DR programs apply the valley filling technique to build load which can be operated during off-peak hours [53]. Peak clipping is used during peak hours to shred excessive load [36]. Load shifting provides the combined effect of peak clipping and valley filling activities [39].
DR programs further interconnect MG and the market through two main streams. One is a system reliability-oriented program and the second is market-oriented programs. Figure 4 shows detailed segregation of DR programs [54]. Through reliability-oriented DR programs, consumers receive economic incentives after defining a controlled use of appliances. The participation in this program is volunteered or maybe in-volunteered depending on the user [55]. Moreover, through market-oriented DR programs, consumers can receive flexible dynamic electricity prices in real-time and may define their load consumption depending on the current electricity rate.

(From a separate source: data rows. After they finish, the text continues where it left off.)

theorem Device.readIndirect_keeps {a : Device} (p0 : Device) (p1 : Kind) (p2 : Nat) (p3 : Path) (p4 : List Byte) (p5 : List Byte) (h0 : Keeps a p0) (h1 : Kind.Keeps p1) :
    Keeps a (Device.readIndirect p0 p1 p2 p3 p4 p5) := by
  unfold Device.readIndirect
  extract_lets +onlyGivenNames x0 x1
  clear_value x0
  clear_value x1
  split
  · rename_i v2 v3
    split
    · rename_i v4 v5
      assumption
    · rename_i v6 v7 v8
      with_reducible apply Device.post_keeps
      with_reducible apply Device.updBox_keeps
      assumption
  · rename_i v9 v10
    extract_lets +onlyGivenNames x11
    have h_x11 : Keeps a x11.1 := by
      unfold x11
      with_reducible apply Device.checkedRead_keeps
      assumption
    clear_value x11
    split
    · rename_i v12 v13 v14
      with_reducible apply Device.respond_keeps
      with_reducible apply Device.record_keeps
      assumption
    · rename_i v15 v16
      with_reducible apply Device.finishIndirect_keeps
      · assumption
      · assumption

theorem Device.executeCall_keeps {a : Device} (p0 : Device) (p1 : Kind) (p2 : Nat) (p3 : Path) (h0 : Keeps a p0) (h1 : Kind.Keeps p1) :
    Keeps a (Device.executeCall p0 p1 p2 p3) := by
  unfold Device.executeCall
  extract_lets +onlyGivenNames x0 x1 x2
  clear_value x0
  clear_value x1
  clear_value x2
  split
  · rename_i v3 v4 v5
    with_reducible apply Device.respond_keeps
    assumption
  · rename_i v6 v7
    extract_lets +onlyGivenNames x8 x9
    clear_value x8
    clear_value x9
    split
    · rename_i v10 v11
      with_reducible apply Device.respond_keeps
      assumption
    · rename_i v12
      extract_lets +onlyGivenNames x13
      clear_value x13
      split
      · rename_i v14 v15 v16
        with_reducible apply Device.respond_keeps
        assumption
      · rename_i v17 v18
        refine Keeps.ite (fun _ => ?_) (fun _ => ?_)
        · rename_i v19
          split
          · rename_i v20 v21 v22
            with_reducible apply Device.respond_keeps
            assumption
          · rename_i v23 v24
            with_reducible apply Device.readIndirect_keeps
            · assumption
            · assumption
        · rename_i v25
          with_reducible apply Device.finishCall_keeps
          · assumption
          · assumption

theorem Device.execute_keeps {a : Device} (p0 : Device) (p1 : Kind) (p2 : Nat) (p3 : Path) (h0 : Keeps a p0) (h1 : Kind.Keeps p1) :
    Keeps a (Device.execute p0 p1 p2 p3) := by
  unfold Device.execute
  extract_lets +onlyGivenNames x0 x1
  clear_value x0
  clear_value x1
  split
  · rename_i v2 v3 v4
    with_reducible apply Device.deliver_keeps
    assumption
  · rename_i v5 v6
    refine Keeps.ite (fun _ => ?_) (fun _ => ?_)
    · rename_i v7
      with_reducible apply Device.deliver_keeps
      assumption
    · rename_i v8
      with_reducible apply Device.executeCall_keeps
      · assumption
      · assumption

theorem Device.executeStored_keeps {a : Device} (p0 : Device) (p1 : Path) (h0 : Keeps a p0) :
    Keeps a (Device.executeStored p0 p1) := by
  unfold Device.executeStored
  extract_lets +onlyGivenNames x0
  clear_value x0
  generalize em1 : kindOf x0 = m1
  have h_m1 : ∀ y, m1 = some y → Kind.Keeps y := by
    subst m1
    intro h2
    intro h3
    exact kindOf_keeps _ _ h3
  clear em1
  split
  · rename_i v4 v5
    with_reducible apply Device.execute_keeps
    · assumption
    · exact h_m1 _ rfl
  · rename_i v6
    extract_lets +onlyGivenNames x7 x8
    clear_value x7
    clear_value x8
    split
    · rename_i v9 v10 v11
      with_reducible apply Device.deliver_keeps
      assumption
    · rename_i v12 v13
      refine Keeps.ite (fun _ => ?_) (fun _ => ?_)
      · rename_i v14
        with_reducible apply Device.deliver_keeps
        assumption
      · rename_i v15
        with_reducible apply Device.respond_keeps
        assumption

theorem Device.ringPair_keeps {a : Device} (p0 : Device) (p1 : Master) (p2 : Nat) (h0 : Keeps a p0) :
    Keeps a (Device.ringPair p0 p1 p2) := by
  unfold Device.ringPair
  extract_lets +onlyGivenNames x0 x1 x2
  clear_value x0
  clear_value x1
  clear_value x2
  split
  · rename_i v3 v4
    refine Keeps.ite (fun _ => ?_) (fun _ => ?_)
    · rename_i v5
      extract_lets +onlyGivenNames x6
      have h_x6 : Keeps a x6 := by
        unfold x6
        with_reducible apply Device.acceptBox_keeps
        assumption
      clear_value x6
      refine Keeps.ite (fun _ => ?_) (fun _ => ?_)
      · rename_i v7
        with_reducible apply Device.executeStored_keeps
        assumption
      · rename_i v8
        assumption
    · rename_i v9
      refine Keeps.ite (fun _ => ?_) (fun _ => ?_)
      · rename_i v10
        with_reducible apply Device.updBox_keeps
        assumption
      · rename_i v11
        assumption
  · rename_i v12 v13
    with_reducible apply Device.updPage_keeps
    assumption

theorem Device.writeDoorbell_keeps {a : Device} (p0 : Device) (p1 : PageAgent) (p2 : Nat) (h0 : Keeps a p0) :
    Keeps a (Device.writeDoorbell p0 p1 p2) := by
  unfold Device.writeDoorbell
  refine Keeps.foldl (fun d0 x1 h2 => ?_) ?_
  · with_reducible apply Device.ringPair_keeps
    assumption
  · assumption

theorem Device.writeDone_keeps {a : Device} (p0 : Device) (p1 : PageAgent) (p2 : Nat) (h0 : Keeps a p0) :
    Keeps a (Device.writeDone p0 p1 p2) := by
  unfold Device.writeDone
  refine Keeps.foldl (fun d0 x1 h2 => ?_) ?_
  · with_reducible apply Device.updBox_keeps
    assumption
  · assumption

theorem Device.writeIrq_keeps {a : Device} (p0 : Device) (p1 : PageAgent) (p2 : Nat) (h0 : Keeps a p0) :
    Keeps a (Device.writeIrq p0 p1 p2) := by
  unfold Device.writeIrq
  extract_lets +onlyGivenNames x0 x1 x2 x3
  clear_value x0
  clear_value x1
  clear_value x2
  clear_value x3
  split
  · rename_i v4 v5
    refine Keeps.ite (fun _ => ?_) (fun _ => ?_)
    · rename_i v6
      with_reducible apply Device.pageError_keeps
      assumption
    · rename_i v7
      with_reducible apply Device.updPage_keeps
      assumption
  · rename_i v8 v9
    with_reducible apply Device.updPage_keeps
    assumption

theorem Device.writeStaged_keeps {a : Device} (p0 : Device) (p1 : PageAgent) (p2 : Nat) (p3 : Nat) (h0 : Keeps a p0) :
    Keeps a (Device.writeStaged p0 p1 p2 p3) := by
  unfold Device.writeStaged
  extract_lets +onlyGivenNames x0 x1 x2 x3
  clear_value x0
  clear_value x1
  clear_value x2
  have h_x3 : Keeps a x3 := by
    unfold x3
    with_reducible apply Device.updPage_keeps
    assumption
  clear_value x3
  split
  · rename_i v4 v5
    assumption
  · rename_i v6 v7 v8
    refine Keeps.ite (fun _ => ?_) (fun _ => ?_)
    · rename_i v9
      with_reducible apply Device.joinSet_keeps
      assumption
    · rename_i v10
      assumption

theorem Device.accessFault_keeps {a : Device} (p0 : Device) (p1 : Nat) (h0 : Keeps a p0) :
    Keeps a (Device.accessFault p0 p1) := by
  unfold Device.accessFault
  with_reducible apply Device.emit_keeps
  assumption

theorem Device.updWindow_keeps {a : Device} (p0 : Device) (p1 : Nat) (p2 : Nat) (p3 : WinQueue → WinQueue) (h0 : Keeps a p0) :
    Keeps a (Device.updWindow p0 p1 p2 p3) := by
  unfold Device.updWindow
  with_reducible apply Device.mapNet_keeps
  assumption

theorem Device.arbitrate_keeps {a : Device} (p0 : Nat) (p1 : Nat) (p2 : Nat) (p3 : Nat) (p4 : Device) (h4 : Keeps a p4) :
    Keeps a (Device.arbitrate p0 p1 p2 p3 p4) := by
  induction p3 generalizing p0 p1 p2 p4
  · unfold Device.arbitrate
    assumption
  · rename_i r0 r1
    unfold Device.arbitrate
    extract_lets +onlyGivenNames x0
    clear_value x0
    refine Keeps.ite (fun _ => ?_) (fun _ => ?_)
    · rename_i v1
      assumption
    · rename_i v2
      extract_lets +onlyGivenNames x3 x4
      clear_value x3
      clear_value x4
      split
      · rename_i v5 v6
        assumption
      · rename_i v7 v8 v9
        split
        · rename_i v10 v11
          assumption
        · rename_i v12 v13 v14
          extract_lets +onlyGivenNames x15
          have h_x15 : Keeps a x15 := by
            unfold x15
            with_reducible apply Device.mapNet_keeps
            assumption
          clear_value x15
          with_reducible apply r1
          with_reducible apply Device.updWindow_keeps
          assumption

theorem Device.joinWindow_keeps {a : Device} (p0 : Device) (p1 : Nat) (p2 : Win) (p3 : WinDelivery) (h0 : Keeps a p0) :
    Keeps a (Device.joinWindow p0 p1 p2 p3) := by
  unfold Device.joinWindow
  refine Keeps.ite (fun _ => ?_) (fun _ => ?_)
  · rename_i v0
    with_reducible apply Device.arbitrate_keeps
    with_reducible apply Device.updWindow_keeps
    assumption
  · rename_i v1
    with_reducible apply Device.updWindow_keeps
    assumption

theorem Device.sendThrough_keeps {a : Device} (p0 : Device) (p1 : Nat) (p2 : Nat) (p3 : Nat) (p4 : Nat) (p5 : WinDelivery) (p6 : Device → Device) (h0 : Keeps a p0) (h6 : ∀ z0, (Keeps a z0) → Keeps a (p6 z0)) :
    Keeps a (Device.sendThrough p0 p1 p2 p3 p4 p5 p6) := by
  unfold Device.sendThrough
  split
  · rename_i v0 v1
    with_reducible apply h6
    assumption
  · rename_i v2 v3 v4
    refine Keeps.ite (fun _ => ?_) (fun _ => ?_)
    · rename_i v5
      with_reducible apply h6
      assumption
    · rename_i v6
      with_reducible apply Device.joinWindow_keeps
      assumption

theorem Device.ringThrough_keeps {a : Device} (p0 : Device) (p1 : Nat) (p2 : Nat) (p3 : Nat) (p4 : Nat) (p5 : Nat) (h0 : Keeps a p0) :
    Keeps a (Device.ringThrough p0 p1 p2 p3 p4 p5) := by
  unfold Device.ringThrough
  with_reducible apply Device.sendThrough_keeps
  · assumption
  · intro d0
    intro x1
    assumption

theorem Device.ringBlock_keeps {a : Device} (p0 : Device) (p1 : Nat) (p2 : Nat) (p3 : Nat) (p4 : Nat) (p5 : Nat) (h0 : Keeps a p0) :
    Keeps a (Device.ringBlock p0 p1 p2 p3 p4 p5) := by
  unfold Device.ringBlock
  refine Keeps.ite (fun _ => ?_) (fun _ => ?_)
  · rename_i v0
    with_reducible apply Device.ringThrough_keeps
    assumption
  · rename_i v1
    with_reducible apply Device.perform_keeps
    assumption

theorem Device.writeBellRing_keeps {a : Device} (p0 : Device) (p1 : Nat) (p2 : Nat) (h0 : Keeps a p0) :
    Keeps a (Device.writeBellRing p0 p1 p2) := by
  unfold Device.writeBellRing
  extract_lets +onlyGivenNames x0 x1 x2 x3
  clear_value x0
  clear_value x1
  clear_value x2
  clear_value x3
  split
  · rename_i v4 v5
    with_reducible apply Device.accessFault_keeps
    assumption
  · rename_i v6 v7 v8
    extract_lets +onlyGivenNames x9
    clear_value x9
    refine Keeps.ite (fun _ => ?_) (fun _ => ?_)
    · rename_i v10
      with_reducible apply Device.accessFault_keeps
      assumption
    · rename_i v11
      with_reducible apply Device.ringBlock_keeps
      assumption

theorem Device.writeRegister_keeps {a : Device} (p0 : Device) (p1 : PageAgent) (p2 : Nat) (p3 : Nat) (h0 : Keeps a p0) :
    Keeps a (Device.writeRegister p0 p1 p2 p3) := by
  unfold Device.writeRegister
  extract_lets +onlyGivenNames x0
  clear_value x0
  split
  · rename_i v1 v2
    with_reducible apply Device.pageError_keeps
    assumption
  · rename_i v3 v4 v5
    split
    · rename_i v6
      with_reducible apply Device.writeDoorbell_keeps
      assumption
    · rename_i v7
      with_reducible apply Device.writeDone_keeps
      assumption
    · rename_i v8
      with_reducible apply Device.updPage_keeps
      assumption
    · rename_i v9
      with_reducible apply Device.writeIrq_keeps
      assumption
    · rename_i v10
      with_reducible apply Device.updPage_keeps
      assumption
    · rename_i v11
      with_reducible apply Device.writeStaged_keeps
      assumption
    · rename_i v12
      with_reducible apply Device.writeStaged_keeps
      assumption
    · rename_i v13
      with_reducible apply Device.updPage_keeps
      assumption
    · rename_i v14
      with_reducible apply Device.updPage_keeps
      assumption
    · rename_i v15
      with_reducible apply Device.writeBellRing_keeps
      assumption
    · rename_i v16 v17 v18 v19 v20 v21 v22 v23 v24 v25 v26
      assumption

theorem Device.writeHalf_keeps {a : Device} (p0 : Device) (p1 : PageAgent) (p2 : Nat) (p3 : List Byte) (h0 : Keeps a p0) :
    Keeps a (Device.writeHalf p0 p1 p2 p3) := by
  unfold Device.writeHalf
  extract_lets +onlyGivenNames x0 x1
  clear_value x0
  clear_value x1
  refine Keeps.ite (fun _ => ?_) (fun _ => ?_)
  · rename_i v2
    assumption
  · rename_i v3
    with_reducible apply Device.updBox_keeps
    assumption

Reliability oriented DR programs focus towards the nature of operation of energy consumption. Huge industries and commercial projects are covered through interruptible load DR program. The program requires the load to be cut off for short duration. In return, users will get a discounted electricity price rate because of tolerating service disruptions. Moreover, in case of not obliging with the program, users are penalized. Furthermore, toward the goal to reduce the peak hour consumption, direct load control programs are introduced [56]. These programs empower utility to interrupt directly into the load profile of user. However, users are notified prior to the change. As being part of this program, users will receive compensation [50,57]. In addition to this, emergency program is defined to deal with the system during any unforeseen event. However, this program does not apply any penalty to the users who cannot participate in it [58]. Emergency DR is another form of DR. This DR is activated to mitigate demand rebound. Demand rebound is an index for indicating the necessary reduction in load to avoid network congestion, transformer overloading, and customer inconvenience. Emergency DR is used to reduce the DN losses due to enhanced load requirements by the customers in the form of smart loads (EVs, dryers and heaters) [59]. To avoid this, a multi-objective agent-based approach is used focusing on the customer convenience and demand rebound. Moreover, transformer overloading is also calculated and optimized.

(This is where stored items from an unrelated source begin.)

theorem Device.passPsn_keeps {a : Device} (p0 : Device) (p1 : Nat) (p2 : Conn) (h0 : Keeps a p0) :
    Keeps a (Device.passPsn p0 p1 p2) := by
  unfold Device.passPsn
  extract_lets +onlyGivenNames x0 x1
  clear_value x0
  have h_x1 : Keeps a x1 := by
    unfold x1
    with_reducible apply Device.updConn_keeps
    assumption
  clear_value x1
  split
  · rename_i v2 v3
    assumption
  · rename_i v4 v5 v6
    extract_lets +onlyGivenNames x7 x8
    clear_value x7
    have h_x8 : Keeps a x8 := by
      unfold x8
      with_reducible apply Device.updConn_keeps
      assumption
    clear_value x8
    refine Keeps.ite (fun _ => ?_) (fun _ => ?_)
    · rename_i v9
      with_reducible apply Device.ringMessage_keeps
      assumption
    · rename_i v10
      assumption

theorem Device.progressRx_keeps {a : Device} (p0 : Nat) (p1 : Nat) (p2 : Device) (h2 : Keeps a p2) :
    Keeps a (Device.progressRx p0 p1 p2) := by
  induction p1 generalizing p0 p2
  · unfold Device.progressRx
    assumption
  · rename_i r0 r1
    unfold Device.progressRx
    split
    · rename_i v0 v1
      assumption
    · rename_i v2 v3 v4
      refine Keeps.ite (fun _ => ?_) (fun _ => ?_)
      · rename_i v5
        split
        · rename_i v6 v7 v8
          with_reducible apply r1
          with_reducible apply Device.runHeld_keeps
          assumption
        · rename_i v9 v10
          with_reducible apply r1
          with_reducible apply Device.passPsn_keeps
          assumption
      · rename_i v11
        assumption

theorem Device.streamPlaced_keeps {a : Device} (p0 : Device) (p1 : Nat) (h0 : Keeps a p0) :
    Keeps a (Device.streamPlaced p0 p1) := by
  unfold Device.streamPlaced
  extract_lets +onlyGivenNames x0 x1 x2 x3
  clear_value x0
  have h_x1 : Keeps a x1 := by
    unfold x1
    with_reducible apply Device.progressRx_keeps
    assumption
  clear_value x1
  clear_value x2
  have h_x3 : Keeps a x3 := by
    unfold x3
    refine Keeps.ite (fun _ => ?_) (fun _ => ?_)
    · rename_i v4
      with_reducible apply Device.updConn_keeps
      assumption
    · rename_i v5
      assumption
  clear_value x3
  with_reducible apply Device.closeIfDrained_keeps
  assumption

theorem Device.refuseRequest_keeps {a : Device} (p0 : Device) (p1 : Nat) (p2 : Nat) (p3 : Nat) (h0 : Keeps a p0) :
    Keeps a (Device.refuseRequest p0 p1 p2 p3) := by
  unfold Device.refuseRequest
  split
  · rename_i v0 v1
    assumption
  · rename_i v2 v3 v4
    with_reducible apply Device.accessDone_keeps
    with_reducible apply Device.refusePsn_keeps
    assumption

theorem Device.answerDone_keeps {a : Device} (p0 : Device) (p1 : Option Nat) (h0 : Keeps a p0) :
    Keeps a (Device.answerDone p0 p1) := by
  unfold Device.answerDone
  split
  · rename_i v0
    assumption
  · rename_i v1 v2
    with_reducible apply Device.accessDone_keeps
    assumption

Market-oriented DR programs are subdivided into two main streams depending upon the user. One is the demand bidding program and the other is the real-time pricing program. The demand bidding program favors the huge energy consumers: users who can reduce their specific load with the need of time. These users face fixed electricity price rate under normal conditions. However, as the market price goes up, these users receive good incentives [50]. To avoid the fixed electricity price, real-time electricity pricing program is also an option for the consumers related to industry and commercial projects. In this program, electricity generation price faced by the consumers varies with time. However, the cost related to the hardware involved in transmission and distribution remains fixed [54]. Time-of-use pricing program comprises of the basic production costs and is voluntary. This rate inspires decreased consumption during peak hours [50]. To provide dynamic pricing to users, the critical peak pricing program is introduced. This scheme also focuses on the reliability of the system [54]. Real-time rate is defined to meet the supply contingencies. Users pay according to the rates that are a function of the real market. However, the pricing schedule is supplied day-ahead or on hourly basis to avoid any misunderstanding [58].

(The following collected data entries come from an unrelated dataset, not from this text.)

theorem Device.transmit_keeps {a : Device} (p0 : Device) (p1 : Nat) (p2 : Nat) (h0 : Keeps a p0) :
    Keeps a (Device.transmit p0 p1 p2) := by
  unfold Device.transmit
  split
  · rename_i v0 v1
    assumption
  · rename_i v2 v3 v4 v5
    extract_lets +onlyGivenNames x6 x7 x8 x9 x10
    clear_value x6
    clear_value x7
    have h_x8 : Keeps a x8 := by
      unfold x8
      with_reducible apply Device.noteSyncSent_keeps
      with_reducible apply Device.updLink_keeps
      assumption
    clear_value x8
    have h_x9 : Keeps a x9 := by
      unfold x9
      split
      · rename_i v11 v12 v13 v14
        with_reducible apply Device.updConn_keeps
        assumption
      · rename_i v15 v16
        assumption
    clear_value x9
    have h_x10 : Keeps a x10 := by
      unfold x10
      with_reducible apply Device.traced_keeps
      assumption
    clear_value x10
    with_reducible apply Device.emit_keeps
    assumption

theorem Device.selectLink_keeps {a : Device} (p0 : Device) (p1 : Nat) (h0 : Keeps a p0) :
    Keeps a (Device.selectLink p0 p1) := by
  unfold Device.selectLink
  extract_lets +onlyGivenNames x0 x1 x2
  have h_x0 : Keeps a x0 := by
    unfold x0
    with_reducible apply Device.runCredits_keeps
    assumption
  clear_value x0
  clear_value x1
  clear_value x2
  refine Keeps.ite (fun _ => ?_) (fun _ => ?_)
  · rename_i v3
    extract_lets +onlyGivenNames x4 x5 x6
    have h_x4 : Keeps a x4 := by
      unfold x4
      with_reducible apply Device.updLink_keeps
      assumption
    clear_value x4
    clear_value x5
    have h_x6 : Keeps a x6 := by
      unfold x6
      with_reducible apply Device.updLink_keeps
      assumption
    clear_value x6
    split
    · rename_i v7 v8 v9
      with_reducible apply Device.transmit_keeps
      assumption
    · rename_i v10 v11
      assumption
  · rename_i v12
    assumption

theorem Device.linkSelects_keeps {a : Device} (p0 : Device) (p1 : Nat) (h0 : Keeps a p0) :
    Keeps a (Device.linkSelects p0 p1) := by
  unfold Device.linkSelects
  extract_lets +onlyGivenNames x0
  clear_value x0
  with_reducible apply Device.atInstant_keeps
  · assumption
  · intro d1
    intro x2
    extract_lets +onlyGivenNames x3 x4 x5
    have h_x3 : Keeps a x3 := by
      unfold x3
      with_reducible apply Device.runCredits_keeps
      assumption
    clear_value x3
    clear_value x4
    clear_value x5
    refine Keeps.ite (fun _ => ?_) (fun _ => ?_)
    · rename_i v6
      with_reducible apply Device.selectLink_keeps
      assumption
    · rename_i v7
      split
      · rename_i v8 v9 v10
        with_reducible apply Device.atInstant_keeps
        · assumption
        · intro d11
          intro x12
          with_reducible apply Device.selectLink_keeps
          assumption
      · rename_i v13 v14
        assumption

theorem Device.lockstepMismatch_keeps {a : Device} (p0 : Device) (p1 : Nat) (h0 : Keeps a p0) :
    Keeps a (Device.lockstepMismatch p0 p1) := by
  unfold Device.lockstepMismatch
  refine Keeps.ite (fun _ => ?_) (fun _ => ?_)
  · rename_i v0
    assumption
  · rename_i v1
    extract_lets +onlyGivenNames x2
    clear_value x2
    split
    · rename_i v3 v4
      extract_lets +onlyGivenNames x5
      have h_x5 : Keeps a x5 := by
        unfold x5
        with_reducible apply Device.mapFaults_keeps
        · assumption
        · exact fun _ => ⟨rfl, rfl⟩
      clear_value x5
      refine Keeps.ite (fun _ => ?_) (fun _ => ?_)
      · rename_i v6
        with_reducible apply Device.lockstepLasting_keeps
        assumption
      · rename_i v7
        with_reducible apply Device.record_keeps
        assumption
    · rename_i v8
      extract_lets +onlyGivenNames x9
      have h_x9 : Keeps a x9.2 := by
        unfold x9
        with_reducible apply Device.draw_keeps
        assumption
      clear_value x9
      refine Keeps.ite (fun _ => ?_) (fun _ => ?_)
      · rename_i v10
        with_reducible apply Device.record_keeps
        assumption
      · rename_i v11
        with_reducible apply Device.lockstepLasting_keeps
        assumption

2.2. Societal Impacts of DR

The literature has addressed the impact of DR on environmental issues raised through energy generation. For example, in [60] Swedish electrical utilities have determined the possible benefits of load management. The objectives related to decarbonization with respect to available hardware is studied in [61] to plan an expansion in power generation capacity. Refs. [62,63] represents a structure based on mixed-integer programming for scheduling the maintenance associated with DR programs. The possible environmental trade-offs between system cost and emission reduction are suggested by [64]. Carbon-pricing policy and DR programs impacts on long-term integrated resource planning have been studied in the Indonesian power sector by [65]. The strength of energy policy association with economic, environmental, and reliability objectives unfolds the prospective benefits of DR to electrical power system [3].
The advantage of market-driven DR programs to the power system is the reduced price of electricity supply. Moreover, through short-term responses to market conditions sufficient reserve margins and stability of price can be maintained [66]. Finally, to maintain system reliability, a network-driven DR program is outrageous. This program maintains the supply and generation ratio in balance by dividing the demand into short time intervals.
  • Environmental Impact: Environmental damage can be avoided through reduced energy generation [61,62,63,64,65]. Through proper scheduling, excess fuel burning as in generator startup and ramping can be avoided, which results in no electricity generation. This scheduling is achievable through DR. Hence, DR results in visibly reduced emissions [60,67]. To overlook environmental issues such as reduced greenhouse gas effect, increased energy efficiency and decreased energy portfolio, an environment-driven DR program is used. Furthermore, it provides the social benefit of evaluating defined commitment to environmentally friendly generation.
  • Enhanced Efficiency in Real-Time: The compatibility of DR with real time results in enhanced efficiency of power system. To achieve this compatibility, time is divided into short, medium, and long terms. Moreover, for the short and medium terms, DR keeps the electricity flow within the technical bounds of systems. The peak of the network is decreased and hence system collapse can be avoided. During the long term, DR decreases the generation. The network maintenance cost decreases and the system efficiency are incremented [68].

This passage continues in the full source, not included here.